In the high-temperature phase (HTP, above Tc), the crystal structure of TMCM–CrCl3 transforms to locating in the hexagonal centrosymmetric space group P63/m (ESI, Table S1). The configuration of [CrCl3] chains is similar to that of LTP, while the CrCl6 octahedra become more regular (Fig. 1b), and the shortest intra/inter-chain Cr⋯Cr distances are 3.327 Å and 9.406 Å, respectively (ESI, Fig. S3b). For the TMCM cation, its symmetry site changes from a general position in LTP to a special one of [6 with combining macron]/m (Fig. 1c and d), and thus the cations were modeled as 6-fold orientational disorder to satisfy the crystallographic symmetries. In HTP, the head-to-head and tail-to-tail alignments of TMCM cations lead to a centrosymmetric structure. Therefore, the paraelectric–ferroelectric phase transition mechanism can be attributed to the disorder–order transition of TMCM cations. The ferroelectricity is induced by the orientational ordering of TMCM cations, and the magnetism results from the transition metal 3d4 CrII ions.

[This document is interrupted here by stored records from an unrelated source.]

-- ==== Sys2Proof/Machine/Ops.lean ====
section
/-! DEFINITION. The named operations over the state: the running port's sequencer, the trace, the environment's draws,
responses and raised faults (00_scope.md R14), and the transport and lock primitives (R15). Each primitive is one
micro-step. -/

namespace Sys2Proof.Machine

/-- The three outcomes of a step of this machine. -/
abbrev Out := Host.Outcome State Fault Refusal

/-! ## The running port -/

/-- The record of port `p`. -/
def State.portAt (s : State) (p : Nat) : Port := s.ports.getD p Port.idle

/-- The record of the running port. -/
def State.port (s : State) : Port := s.portAt s.cur

/-- The sequencer of the running port. -/
def State.seq (s : State) : Seq := s.port.seq

/-- The state with the running port's record replaced. -/
def State.setPort (s : State) (q : Port) : State := { s with ports := s.ports.set s.cur q }

/-- The state with the running port's sequencer replaced. -/
def State.setSeq (s : State) (q : Seq) : State := s.setPort { s.port with seq := q }

/-- `pc` advanced by `k` micro-steps (10_state.md R21; more than 1 where a failed transfer skips the rest of its logical
command, 30_encoding.md R104). -/
def State.advance (s : State) (k : Nat) : State := s.setSeq { s.seq with pc := s.seq.pc + k }

/-- `pc` one micro-step back: only BUSY_WAIT's loop does this (R21, 41_protocol.md R155). -/
def State.loopBack (s : State) : State := s.setSeq { s.seq with pc := s.seq.pc - 1 }

/-- The trace with one more event (R9). -/
def State.emit (s : State) (e : Event) : State := { s with trace := s.trace ++ [e] }

/-! ## Responses and faults -/

/-- `return resp(...)`: the request ends, its port is idle, and `Resp` is emitted (R14, R92). -/
def State.respond (s : State) (r : Response) : State := (s.setSeq Seq.idle).emit (.resp s.cur r)

/-- A response with code `OK` and both flags 0. -/
def okResp (d : RespData) : Response := { code := .ok, xf := false, sq := false, data := d }

/-- A refusal: its flags are 0 (60_exceptions.md R270). -/
def refuseResp (c : RespCode) (d : RespData) : Response := { code := c, xf := false, sq := false, data := d }

/-- `raise Fault(r)` (R14, 60_exceptions.md R267): `FAULT` takes the reason if it is none, the port takes no further
step and sends no response, and every lock it holds stays held (log 11). -/
def State.raiseFault (s : State) (r : Fault) : State :=
  let s1 : State := { s with fault := s.fault.or (some r) }
  s1.setSeq { s.seq with op := .stopped }

/-! ## The environment's draws (R10) -/

/-- A busy sample: the next fixed answer, else a free value (log 3). -/
def State.drawBusy (s : State) : Level × State :=
  match s.env.busyIn with
  | b :: rest => (b, { s with env := { s.env with busyIn := rest } })
  | [] => (Config.freeBusy s.env.draws, { s with env := { s.env with draws := s.env.draws + 1 } })

/-- A transfer's raw outcome: the next fixed answer, else a free value (log 3). -/
def State.drawXfer (s : State) : (Nat × Bool) × State :=
  match s.env.xferIn with
  | r :: rest => (r, { s with env := { s.env with xferIn := rest } })
  | [] => (Config.freeXfer s.env.draws, { s with env := { s.env with draws := s.env.draws + 1 } })

/-- The role code an out-of-bounds FB_GET answers with: a free value (60_exceptions.md R266, log 8). -/
def State.drawRole (s : State) : Role × State :=
  (Config.freeRole s.env.draws, { s with env := { s.env with draws := s.env.draws + 1 } })

/-- The port that moves next: the scheduler's next fixed choice, else a free value among the ports (log 1). -/
def State.drawPort (s : State) : Nat × State :=
  match s.env.sched with
  | p :: rest => (p, { s with env := { s.env with sched := rest } })
  | [] =>
    (Config.freePort s.env.draws % s.ports.length, { s with env := { s.env with draws := s.env.draws + 1 } })

/-! ## Transport and timing primitives (R15) -/

/-- The pin registers with one line driven to `lvl` (10_state.md R25). -/
def Pins.drive (p : Pins) (pin : Pin) (lvl : Level) : Pins :=
  match pin with
  | .rst => { p with rst := lvl }
  | .cs => { p with cs := lvl }
  | .dc => { p with dc := lvl }

/-- `PinWrite(pin, level)`. -/
def State.pinWrite (s : State) (pin : Pin) (lvl : Level) : State :=
  ({ s with pins := s.pins.drive pin lvl }).emit (.pin pin lvl)

/-- `Delay(name)`. -/
def State.delay (s : State) (d : DelayName) : State := s.emit (.delay d)

/-- The micro-step `PinWrite(pin, level)`. -/
def microPin (pin : Pin) (lvl : Level) (s : State) : Out := .next ((s.pinWrite pin lvl).advance 1)

/-- The micro-step `Delay(name)`. -/
def microDelay (d : DelayName) (s : State) : Out := .next ((s.delay d).advance 1)

/-- The micro-step `Delay(T_POLL)`, after which BUSY_WAIT samples again (41_protocol.md R155). -/
def microPollDelay (s : State) : Out := .next ((s.delay .poll).loopBack)

/-- The micro-step `SampleBusy`: a ready sample goes on to the settle delay, another to the poll delay (R155, R156). -/
def microSampleBusy (s : State) : Out :=
  let d := s.drawBusy
  .next ((d.2.emit (.busy d.1)).advance (if d.1 = s.cfg.busyReady then 2 else 1))

/-- The micro-step `Acquire(BUS)`: enabled only when the lock is free; a held port's state does not change. It starts the
logical command's `sent` and `ok` (40_channel.md R123, log 6). -/
def microAcquire (s : State) : Out :=
  match s.busOwner with
  | none =>
    let s1 : State := { s with busOwner := some s.cur }
    .next ((s1.emit (.lock s.cur .acq)).setSeq { s.seq with pc := s.seq.pc + 1, sent := 0, ok := true })
  | some _ => .next s

/-- `Release(BUS)`, which requires the owner, then `k` micro-steps forward. -/
def releaseBus (k : Nat) (s : State) : Out :=
  if s.busOwner = some s.cur then
    .next ((({ s with busOwner := none } : State).emit (.lock s.cur .rel)).advance k)
  else .refused .releaseNotOwner

/-- The micro-step `Release(BUS)` of the reset pulse. -/
def microRelease (s : State) : Out := releaseBus 1 s

/-- The micro-step `Release(BUS)` of a logical command: `LOG_XFER` is the next micro-step, and is skipped when the command
did not fail (40_channel.md R124). -/
def microReleaseCmd (s : State) : Out := releaseBus (if s.seq.ok then 2 else 1) s

/-- `(n, ok) <- Xfer(bytes)`: at most `len(bytes)` bytes are accepted (R10, log 3). -/
def State.xfer (s : State) (bytes : List Byte) : (Nat × Bool) × State :=
  let d := s.drawXfer
  let n := min d.1.1 bytes.length
  ((n, d.1.2), d.2.emit (.xfer s.cur bytes n d.1.2))

/-- The transfer succeeded (R10). -/
def xferOk (bytes : List Byte) (r : Nat × Bool) : Bool := r.2 && decide (r.1 = bytes.length)

/-- The micro-step `Xfer([op])`: on failure the next `skip` micro-steps are left out (40_channel.md R124). -/
def microXferOp (op : Byte) (skip : Nat) (s : State) : Out :=
  let x := s.xfer [op]
  let ok := xferOk [op] x.1
  .next (x.2.setSeq { s.seq with pc := s.seq.pc + (if ok then 1 else 1 + skip), sent := x.1.1, ok := ok })

/-- The micro-step `Xfer(chunk(k))` of `DATA_BODY`: on failure the next `skip` micro-steps are left out (R123). The bytes
of a plane are read here (R120). -/
def microXferChunk (src : Payload) (k skip : Nat) (s : State) : Out :=
  let bytes := payloadChunk s.cfg s.fb src k
  let x := s.xfer bytes
  let ok := xferOk bytes x.1
  .next (x.2.setSeq
    { s.seq with pc := s.seq.pc + (if ok then 1 else 1 + skip), sent := s.seq.sent + x.1.1, ok := ok })

/-- The micro-step `LOG_XFER(what, sent)` (60_exceptions.md R265). -/
def microLogXfer (what : LogWhat) (s : State) : Out :=
  let s1 : State := { s with err := s.err.logged what s.seq.sent }
  .next ((s1.emit (.log s.cur what s.seq.sent)).setSeq { s.seq with pc := s.seq.pc + 1, xf := true })

/-- The micro-step `return resp(OK, not ok, 0, sent)` of CH_CMD and CH_DATA (40_channel.md R129, R130). -/
def microRespondSent (s : State) : Out :=
  .next (s.respond { code := .ok, xf := !s.seq.ok, sq := false, data := .sent (sentWord s.seq.sent) })

/-- The end of a wire command that stands alone in a sequencer: it is no request and has no response (log 9). -/
def microReturn (s : State) : Out := .next (s.setSeq Seq.idle)

/-! ## FSM ownership and the protocol skeleton (41_protocol.md R153) -/

/-- The micro-step ENTRY: `Acquire(FSM)` and, in the same step, the transition guard. A held port's state does not
change. -/
def protocolEntry (k : Proto) (s : State) : Out :=
  match s.fsmOwner with
  | some _ => .next s
  | none =>
    if allowedFrom k s.dstate then
      let s1 : State := { s with fsmOwner := some s.cur, dstate := entryState k s.dstate }
      .next (s1.advance 1)
    else
      let s1 : State := { s with fsmOwner := some s.cur, seqErr := true }
      .next (s1.setSeq { s.seq with pc := s.seq.pc + 1, sq := true })

/-- The micro-step EXIT: the end state if the request was allowed, `Release(FSM)`, and the response. -/
def protocolExit (k : Proto) (s : State) : Out :=
  if s.fsmOwner = some s.cur then
    let s1 : State := { s with fsmOwner := none, dstate := if s.seq.sq then s.dstate else endState k }
    .next (s1.respond { code := .ok, xf := s.seq.xf, sq := s.seq.sq, data := .empty })
  else .refused .releaseNotOwner

/-- The first micro-step of REFRESH: `if allowed: DSTATE <- REFRESHING` (R163). -/
def microStartRefresh (s : State) : Out :=
  let s1 : State := { s with dstate := if s.seq.sq then s.dstate else .refreshing }
  .next (s1.advance 1)

/-! ## Accepting a request (30_encoding.md R92) -/

/-- The running port's next request leaves its inbox. -/
def State.popInbox (s : State) : State := s.setPort { s.port with inbox := s.port.inbox.tail }

/-- A legal request is accepted: its instruction is in progress at `pc` 0 with both flags 0 (10_state.md R21). -/
def State.accept (s : State) (i : Instr) : State :=
  s.popInbox.setSeq { Seq.idle with op := .busy i }

/-- An illegal request's only effect: its response (60_exceptions.md R263). -/
def State.respondIllegal (s : State) : State := s.popInbox.respond (refuseResp .illegal .empty)

/-- The state with port `p` running. -/
def State.running (s : State) (p : Nat) : State := { s with cur := p }

/-- The state in which port 0 is idle with the request `r` first in its inbox, or runs the wire command `i`, and moves
next (log 4, log 9). -/
def State.present (s : State) (q : Port) : State :=
  { s with ports := s.ports.set 0 q, env := { s.env with sched := 0 :: s.env.sched } }

/-- The state in which the very next step fetches and runs the instruction of code `c`. -/
def State.withCode (s : State) (c : Code) : State :=
  let q := s.portAt 0
  match c with
  | .request w bl => s.present { q with seq := Seq.idle, inbox := { word := w, blocks := bl } :: q.inbox }
  | .wire _ _ =>
    match decode c with
    | .ok i => s.present { q with seq := { Seq.idle with op := .busy i } }
    | .error _ => s

end Sys2Proof.Machine
end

The phase transition behavior of TMCM–CrCl3 was directly detected by differential scanning calorimetry (DSC) measurements. From DSC curves (Fig. 2a), two pairs of successive thermal anomalies are observed at 381/371 K and 397/386 K in the heating/cooling runs, both of which are too close together to be separated, and thus can be considered as only one phase transition at about 397 K. Known from curves, the enthalpy change ΔH of TMCM–CrCl3 is about 4.2 J g−1. According to the formula ΔS = ΔH/T, the entropy change ΔS of the phase transition is calculated to be 5.6 J mol−1 K−1. The calculated N value is 1.97 around Tc based on the Boltzmann equation ΔS = R[thin space (1/6-em)]ln(N), where R represents the gas constant and N stands for the possible orientation number. Such a large N value reveals that the compound has a reversible transition between ordered and disordered states. Meanwhile, the real part (ε′) of the dielectric permittivity of TMCM–CrCl3 shows corresponding dielectric anomalies (Fig. 2b), consistent with the DSC result and further confirming the existence of a phase transition at a Tc of 397 K. We also performed the second harmonic generation (SHG) experiment to investigate the phase transition behaviour. As shown in Fig. 2c, TMCM–CrCl3 displays a clear SHG at room temperature. In the heating and cooling runs, the detectable SHG response below Tc demonstrates the polar space group Pc in the ferroelectric phase. Near Tc, the sudden vanishing of the SHG response means that it enters into an SHG non-active state, in good agreement with the centrosymmetric 6/m point group in the paraelectric phase. In this case, symmetry breaking occurs with an Aizu notation of 6/mFm,45 accompanied by a decrease in macroscopic symmetry elements from 12 (E, 2C6, 2C3, C2, i, 2S3, 2S6, and σh) in the paraelectric phase to 2 (E and σh) in the ferroelectric phase. Accordingly, TMCM–CrCl3 is a multiaxial ferroelectric with 6 equivalent polarization directions, corresponding to 3 ferroelectric axes.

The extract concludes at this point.